Problem to work on -
Lines from the first one down to the one containing "match s.findCore w ok with" in the data below are the only ones needed; please return them exactly, both ends included.

============================================================

/-- What a saved team asks of its core: the class that it has requested (R380), and room for its entries (R110). -/
def Launch.wantSaved (l : Launch) (slot : Nat) (req : Option Nat) (v : Saved) : Want :=
  { l.want slot with cls := req.getD l.k.cls, anyPool := l.queue == 8 && req.isNone, entries := v.entries.length }

/-- Where a team of a unit may go: cores of the unit that teams of a `.regroup core` launch fill before another opens, and whether another
may be opened (R312). -/
structure Reach where
  near : List Nat := []
  opens : Bool := true
  /-- The clusters that may be taken at all. -/
  within : Nat → Bool := fun _ => true

/-- Place one team where `ok` allows the cluster. -/
def State.placeOne (s : State) (h : Reach) (w : Want) (id : Nat) (t : Team) (ok0 : Nat → Bool) : Option State :=
  -- a thermal move keeps to its targets while one of them receives teams (R426)
  let free := t.targets.all fun l => !(l.any fun c => s.clusterOpen w c)
  let ok := fun (cl : Nat) => h.within cl && ok0 cl && (free || t.targets.all fun l => l.contains cl)
  match h.near.find? fun c => ok (clusterOf c) && s.clusterOpen w (clusterOf c) && s.coreTakes w c with
  | some c => some (s.arrive id t c ((s.residents c).any fun (_, x) => x.onWaiting))
  | none =>
    if !h.opens then none else
    match s.findCore w ok with
    | some (c, wt) => some (s.arrive id t c wt)
    | none => (s.reassign w ok).bind fun s1 => (s1.findCore w ok).map fun (c, wt) => s1.arrive id t c wt

def State.coreOf (s : State) (id : Nat) : Nat := ((s.teams.find? id).map (·.core)).getD 0

/-- Place the members of a clump in order, each where `ok` allows it after the ones before. -/
def State.placeAll (s : State) (h : Reach) (ok : State → List Nat → Nat → Bool) (done : List Nat) : List (Want × Nat × Team) → Option State
  | [] => some s
  | (w, id, t) :: r =>
    let h1 := if w.k.rcore then { h with near := h.near ++ done.map s.coreOf } else h
    (s.placeOne h1 w id t (ok s done)).bind fun s1 => s1.placeAll h ok (done ++ [id]) r

/-- Where the next member of a gang may stand (R232): beside the others in a cluster or a die, or on the dies in turn. -/
def gangOk (cls : BitVec 2) (s : State) (done : List Nat) (cl : Nat) : Bool :=
  match done with
  | [] => true
  | a :: _ =>
    if cls = 1 then cl == clusterOf (s.coreOf a)
    else if cls = 2 then cl / 16 == dieOf (s.coreOf a)
    else if done.length ≥ 8 then cl / 16 == dieOf (s.coreOf (done.getD (done.length % 8) 0))
    else !(done.any fun d => dieOf (s.coreOf d) == cl / 16)

/-- Try the first member on each cluster (NEAR) or die (CLUSTER) until the whole gang stands. -/
def State.placeGang (s : State) (h : Reach) (cls : BitVec 2) (l : List (Want × Nat × Team)) : Option State :=
  let go := fun (first : Nat → Bool) => s.placeAll h (fun u done cl => (!done.isEmpty || first cl) && gangOk cls u done cl) [] l
  let clusters := s.rotating.flatMap fun d => (List.range 16).map fun i => d * 16 + i
  if cls = 1 then (go fun _ => true).orElse fun _ => clusters.findSome? fun c => go (· == c)
  else if cls = 2 then (go fun _ => true).orElse fun _ => s.rotating.findSome? fun d => go (· / 16 == d)
  else go fun _ => true

/-- A pair stands on different clusters, and on different dies where the partition spans several (R402). -/
def pairOk (s : State) (part : Nat) (u : State) (done : List Nat) (cl : Nat) : Bool :=
  match done with
  | [] => true
  | a :: _ =>
    let dies := ((List.range 128).filter fun c => (s.cluster c).part == part && (s.cluster c).phys.isSome).map (· / 16)
    if dies.any fun d => d != dies.headD 0 then cl / 16 != dieOf (u.coreOf a) else cl != clusterOf (u.coreOf a)
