/-- GRAPH_PUSH (R398): a push takes unreserved free slots only; the first one starts a run. A run does not end while it is in hand. -/
def State.onGraphPush (u0 : State) (r : Req) (graph : Nat) (edge : Nat) (tokens : Nat) : State :=
  let pushing := fun (b : Bool) (x : State) => ({ x with graphs := x.graphs.adjust graph fun g => { g with pushing := b } } : State)
  let u := pushing false ((pushing true u0).firesFirst graph)
  match u.graphs.find? graph with
  | none => u
  | some g =>
    if (g.edge edge).free < tokens then (u.answer r 0x33 2).graphEnd graph
    else
      let g1 := { g.updEdge edge fun e => { e with tokens := e.tokens + tokens } with running := true }
      (({ u with graphs := u.graphs.put graph g1 } : State).answer r 0x33 0).graphEnd graph

/-- GRAPH_PUSH: its checks, then what it does (R448). -/
def execGraphPush (r : Req) (graph edge tokens : Nat) (s : State) : Out :=
  s.hostMsg r 0x33 .ctl false (s.graphPushBad graph edge tokens) fun u => u.onGraphPush r graph edge tokens

/-! ## RMA (R188, R445, R449) -/

/-- An RMA of the endpoint is held at a home: the endpoint's messages are processed in send order. -/
def State.rmaWaits (s : State) (ep : Nat) : Bool :=
  (s.held.any fun (_, h) => match h with | .rma r .. => r.ep == ep | _ => false) || s.memOps.any fun m => m.held.any fun (_, r, _) => r.ep == ep

/-- What makes the body of RMA_READ bad (R447). -/
def rmaReadBad (va : W64) (len : Nat) : Bool :=
  decide (va.toNat ≥ 2 ^ 57) || len == 0 || decide (len > 32768)

/-- RMA_READ. -/
def State.onRmaRead (u : State) (r : Req) (va : W64) (len : Nat) : State :=
  u.rma r (.read va len) (u.ctx r.ctx).windows

/-- RMA_READ: its checks, then what it does (R448). -/
def execRmaRead (r : Req) (va : W64) (len : Nat) (s : State) : Out :=
  if s.rmaWaits r.ep then notNow "RMA_READ" else
  s.hostMsg r 0x40 .ctl true (rmaReadBad va len) fun u => u.onRmaRead r va len

/-- What makes the body of RMA_WRITE bad (R447). -/
def rmaWriteBad (r : Req) (data : List Byte) : Bool :=
  bodyShort r (16 + data.length) || data.isEmpty || decide (data.length > 32768)

/-- RMA_WRITE. -/
def State.onRmaWrite (u : State) (r : Req) (va : W64) (data : List Byte) : State :=
  u.rma r (.write va data) (u.ctx r.ctx).windows

/-- RMA_WRITE: its checks, then what it does (R448). -/
def execRmaWrite (r : Req) (va : W64) (data : List Byte) (s : State) : Out :=
  if s.rmaWaits r.ep then notNow "RMA_WRITE" else
  s.hostMsg r 0x41 .ctl true (rmaWriteBad r data) fun u => u.onRmaWrite r va data

/-- What makes the body of RMA_ATOMIC bad (R447). -/
def rmaAtomicBad (kind : BitVec 4) : Bool :=
  decide (kind.toNat > 9)

/-- RMA_ATOMIC. -/
def State.onRmaAtomic (u : State) (r : Req) (va : W64) (kind : BitVec 4) (wide : Bool) (operand : W64) (compare : W64) : State :=
  u.rma r (.atomic va kind wide operand compare) (u.ctx r.ctx).windows

/-- RMA_ATOMIC: its checks, then what it does (R448). -/
def execRmaAtomic (r : Req) (va : W64) (kind : BitVec 4) (wide : Bool) (operand compare : W64) (s : State) : Out :=
  if s.rmaWaits r.ep then notNow "RMA_ATOMIC" else
  s.hostMsg r 0x42 .ctl true (rmaAtomicBad kind) fun u => u.onRmaAtomic r va kind wide operand compare
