-- ==== Sys2Proof/Tests/Slice0.lean ====
section
/-! SUPPORT. Tests: ill-formed terms refused, the spec's own words decoded, single steps with the spec's own numbers, and for each
statement with hypotheses a state that meets them. -/
set_option Elab.async false
namespace Sys2Proof.Tests
open Sys2Proof Sys2Proof.Machine

/-! ## Ill-formed terms, one for each check of WellFormed -/

def long : Hdr := { long := true }

theorem test_illformed_operands :
    [Instr.iadd { a := .reserved 7 }, .iadd { b := .reserved 0xC0 }, .sel { h := long, c := .reserved 0 }, .iadd { h := { guard := some ⟨false, 1⟩ } },
     .iadd { h := { sp := some ⟨129, 0, 0, 0, false, false, 0⟩ } }, .iadd { h := { sp := some ⟨0, 129, 0, 0, false, false, 0⟩ } },
     .iadd { c := .reg 1 }, .iadd { fmt := 2 }, .iadd { rnd := .rz }, .iadd { sat := true }, .iadd { var := 1 },
     .iadd { w := true, d := 1 }, .nop { w := true }, .sel {}, .regroup { h := long, w := true }, .movi { o := { c := .reg 1 } }].all
      (fun i => !i.wf) = true := by decide

theorem test_illformed_memory :
    [Instr.icmp { cond := 6 }, .icmp { c := .reg 1 }, .fcmp { fmt := 2 }, .icmpi { o := { cond := 7 } }, .ld { tag := 2 }, .ld { width := 3 },
     .ld { sx := true }, .ld { imm := true }, .ld { order := .acq }, .ld { scope := 1 }, .ld { a := .reserved 7 }, .ld { b := .reserved 7 },
     .st { h := long, d := 1 }, .st { val := .reg 1 }, .st { h := long, val := .reserved 7 }, .st { order := .rel }, .st { scope := 1 },
     .atom { c := .reg 1 }, .atom { kind := 1 }, .atom { wide := true }, .atom { order := .rel }, .atom { scope := 3 }, .atomU {}, .atoms {},
     .red { h := long, d := 1 }, .red { h := long, w := true }, .pref {}, .engCopy { cls := true }, .engSend {}, .engCopy { c := .reg 1 }].all
      (fun i => !i.wf) = true := by decide

theorem test_illformed_others :
    [Instr.lxch { c := 1 }, .poll { mode := 1 }, .gbar { scope := 3 }, .barSync { h := long, mode := 1 }, .barArrive { h := long }, .barWait {},
     .part { w := true }, .mma {}, .mma { h := long, d := 8 }, .tld {}, .tst { h := long, d := 8 }, .bra { h := { long := false, guard := some ⟨false, 0⟩ } },
     .braNodiv {}, .jmp { h := { guard := some ⟨false, 0⟩ } }, .ret { a := .reg 1 }, .ret { b := .reg 1 }, .jmpi { b := .reg 1 }, .jmpi { a := .reserved 7 },
     .loop { imm := 1 }, .loop { b := .reserved 7 }, .brk { imm := 1 }, .brk { len := 1 }, .exit { d := 1 }, .exitU { a := .reg 1 }, .yield { b := .reg 1 },
     .nop { a := .reg 1 }, .nopU { d := 1 }, .unassignedExtendedOpcode true ⟨0x3F000000, 0⟩, .unassignedExtendedOpcode false ⟨0x3F000000, 0x69000000⟩,
     .unassignedExtendedOpcode false ⟨0, 0x3F000000⟩].all (fun i => !i.wf) = true := by decide

/-! ## The spec's words (R388's table and the encodings of each chapter) -/

/-- The words decode to the instruction. -/
def reads (ws : List W32) (i : Instr) : Bool :=
  match decode ws with
  | .ok j => decide (j = i)
  | .error _ => false

/-- Guard p1. -/
def onP1 : Hdr := { long := true, guard := some ⟨false, 1⟩ }

theorem test_decode_tour :
    (reads [0xB80D0000, 0x3F000000] (.moviU { o := { d := 13 }, imm := 0x3F000000 }) &&
    reads [0x3A098600, 4] (.imuli false { o := { d := 9, a := .index }, imm := 4 }) &&
    reads [0x3D800A00, 0x40000000] (.fmuli { o := { w := true, a := .reg 10 }, imm := 0x40000000 }) &&
    reads [0x3E0A8000, 0x3F800000] (.faddi { o := { d := 10, a := .latch 0 }, imm := 0x3F800000 }) &&
    reads [0x24000002] (.meet { off := 2 }) && reads [0x23080001] (.bra { idx := 1, off := 1 }) &&
    reads [0x3F0A0ACD, 0x13008840] (.fadd { h := onP1, d := 10, a := .reg 10, b := .bcast 13, fmt := 2 }) &&
    reads [0x0D0E09CE] (.xor { d := 14, a := .reg 9, b := .bcast 14 }) &&
    reads [0xBE000400, 3] (.loopi { len := 4, imm := 3 })) = true := by decide

theorem test_decode_memory :
    (reads [0x3F0AC809, 0x1D020200] (.ld { h := long, d := 10, a := .bcast 8, b := .reg 9, tag := 2 }) &&
    reads [0x1D070409] (.ld { d := 7, a := .reg 4, b := .reg 9 }) &&
    reads [0x3F030203, 0x1F0001A0] (.lds { h := long, d := 3, a := .reg 2, b := .reg 3, width := 1, sx := true, imm := true }) &&
    reads [0x200A0984] (.sts { d := 10, a := .reg 9 }) && reads [0x1E0ACA09] (.st { d := 10, a := .bcast 10, b := .reg 9 }) &&
    reads [0x3F030406, 0x2F000013] (.atom { h := long, d := 3, a := .reg 4, b := .reg 6, order := .rel, scope := 3 }) &&
    reads [0x3F000406, 0x51000502] (.red { h := long, a := .reg 4, b := .reg 6, kind := 10, scope := 2 }) &&
    reads [0xBF000000, 0x21000023] (.fence { h := long, mode := 1, scope := 3 }) &&
    reads [0x30050984] (.pres { d := 5, a := .reg 9 }) && reads [0xB0040000] (.ctime { d := 4 }) &&
    reads [0xB71E080A, 0x0FC08003] (.engCopy { d := 30, a := .reg 8, b := .reg 10, imm := 3 })) = true := by decide

theorem test_decode_arithmetic :
    (reads [0x02010203] (.iadd { d := 1, a := .reg 2, b := .reg 3 }) && reads [0x82010203] (.iaddU { d := 1, a := .reg 2, b := .reg 3 }) &&
    reads [0x3F010203, 0x02000504] (.iadd { h := long, d := 1, a := .reg 2, b := .reg 3, fmt := 0x28, sat := true }) &&
    reads [0x112A0103] (.icmp { cond := 2, u := true, p := 2, a := .reg 1, b := .reg 3 }) &&
    reads [0x3F010203, 0x120C0000] (.sel { h := long, d := 1, a := .reg 2, b := .reg 3, c := .reg 12 }) &&
    reads [0x3F040506, 0x40070040] (.fma { h := long, d := 4, a := .reg 5, b := .reg 6, c := .reg 7, fmt := 2 }) &&
    reads [0x3F140A00, 0x48C500F6] (.cvt { h := long, d := 20, a := .reg 10, c := .bcast 5, fmt := 7, rnd := .rs, sat := true, var := 2 }) &&
    reads [0x3F080CC5, 0x490000E0] (.qnt { h := long, d := 8, a := .reg 12, b := .bcast 5, fmt := 7 }) &&
    reads [0xAE000805] (.cbld { a := .reg 8, b := .reg 5 }) && reads [0xBF800203, 0x4F000000] (.tagw { h := long, w := true, a := .reg 2, b := .reg 3 })) = true := by
  decide

theorem test_decode_control :
    (reads [0x3F080001, 0x23000001] (.braNodiv { h := long, idx := 1, off := 1 }) &&
    reads [0x9557FFFB] (.bru { neg := true, idx := 2, off := 0x7FFFB }) && reads [0x97000020] (.call { off := 0x20 }) &&
    reads [0x98000000] (.ret {}) && reads [0x99000800] (.jmpi { a := .reg 8 }) &&
    reads [0x9A200A03] (.loop { ctr := 1, len := 10, b := .reg 3 }) && reads [0x9B200000] (.brk { ctr := 1 }) &&
    reads [0x9C000000] (.yield {}) && reads [0x25000000] (.exit {}) && reads [0xB6000000] (.exitU {}) &&
    reads [0xA2030008] (.part { d := 3, b := .reg 8 }) && reads [0x21040506] (.lxch { d := 4, a := .reg 5, b := .reg 6 }) &&
    reads [0x3F040506, 0x21AB0020] (.lxch { h := long, d := 4, a := .reg 5, b := .reg 6, c := 0xAB, mode := 1 }) &&
    reads [0x3F060000, 0x22B00060] (.poll { h := long, d := 6, c := 0xB0, mode := 3 }) &&
    reads [0x3F070800, 0x52000300] (.lreduce { h := long, d := 7, a := .reg 8, mode := 24 }) &&
    reads [0x3F0A0B00, 0x53000000] (.peers { h := long, d := 10, a := .reg 11 }) &&
    reads [0x3F000200, 0x54000000] (.regroup { h := long, a := .reg 2 })) = true := by decide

============================================================

Solution to this problem -
/-- What a saved team asks of its core: the class that it has requested (R380), and room for its entries (R110). -/
def Launch.wantSaved (l : Launch) (slot : Nat) (req : Option Nat) (v : Saved) : Want :=
  { l.want slot with cls := req.getD l.k.cls, anyPool := l.queue == 8 && req.isNone, entries := v.entries.length }

/-- Where a team of a unit may go: cores of the unit that teams of a `.regroup core` launch fill before another opens, and whether another
may be opened (R312). -/
structure Reach where
  near : List Nat := []
  opens : Bool := true
  /-- The clusters that may be taken at all. -/
  within : Nat → Bool := fun _ => true

/-- Place one team where `ok` allows the cluster. -/
def State.placeOne (s : State) (h : Reach) (w : Want) (id : Nat) (t : Team) (ok0 : Nat → Bool) : Option State :=
  -- a thermal move keeps to its targets while one of them receives teams (R426)
  let free := t.targets.all fun l => !(l.any fun c => s.clusterOpen w c)
  let ok := fun (cl : Nat) => h.within cl && ok0 cl && (free || t.targets.all fun l => l.contains cl)
  match h.near.find? fun c => ok (clusterOf c) && s.clusterOpen w (clusterOf c) && s.coreTakes w c with
  | some c => some (s.arrive id t c ((s.residents c).any fun (_, x) => x.onWaiting))
  | none =>
    if !h.opens then none else
    match s.findCore w ok with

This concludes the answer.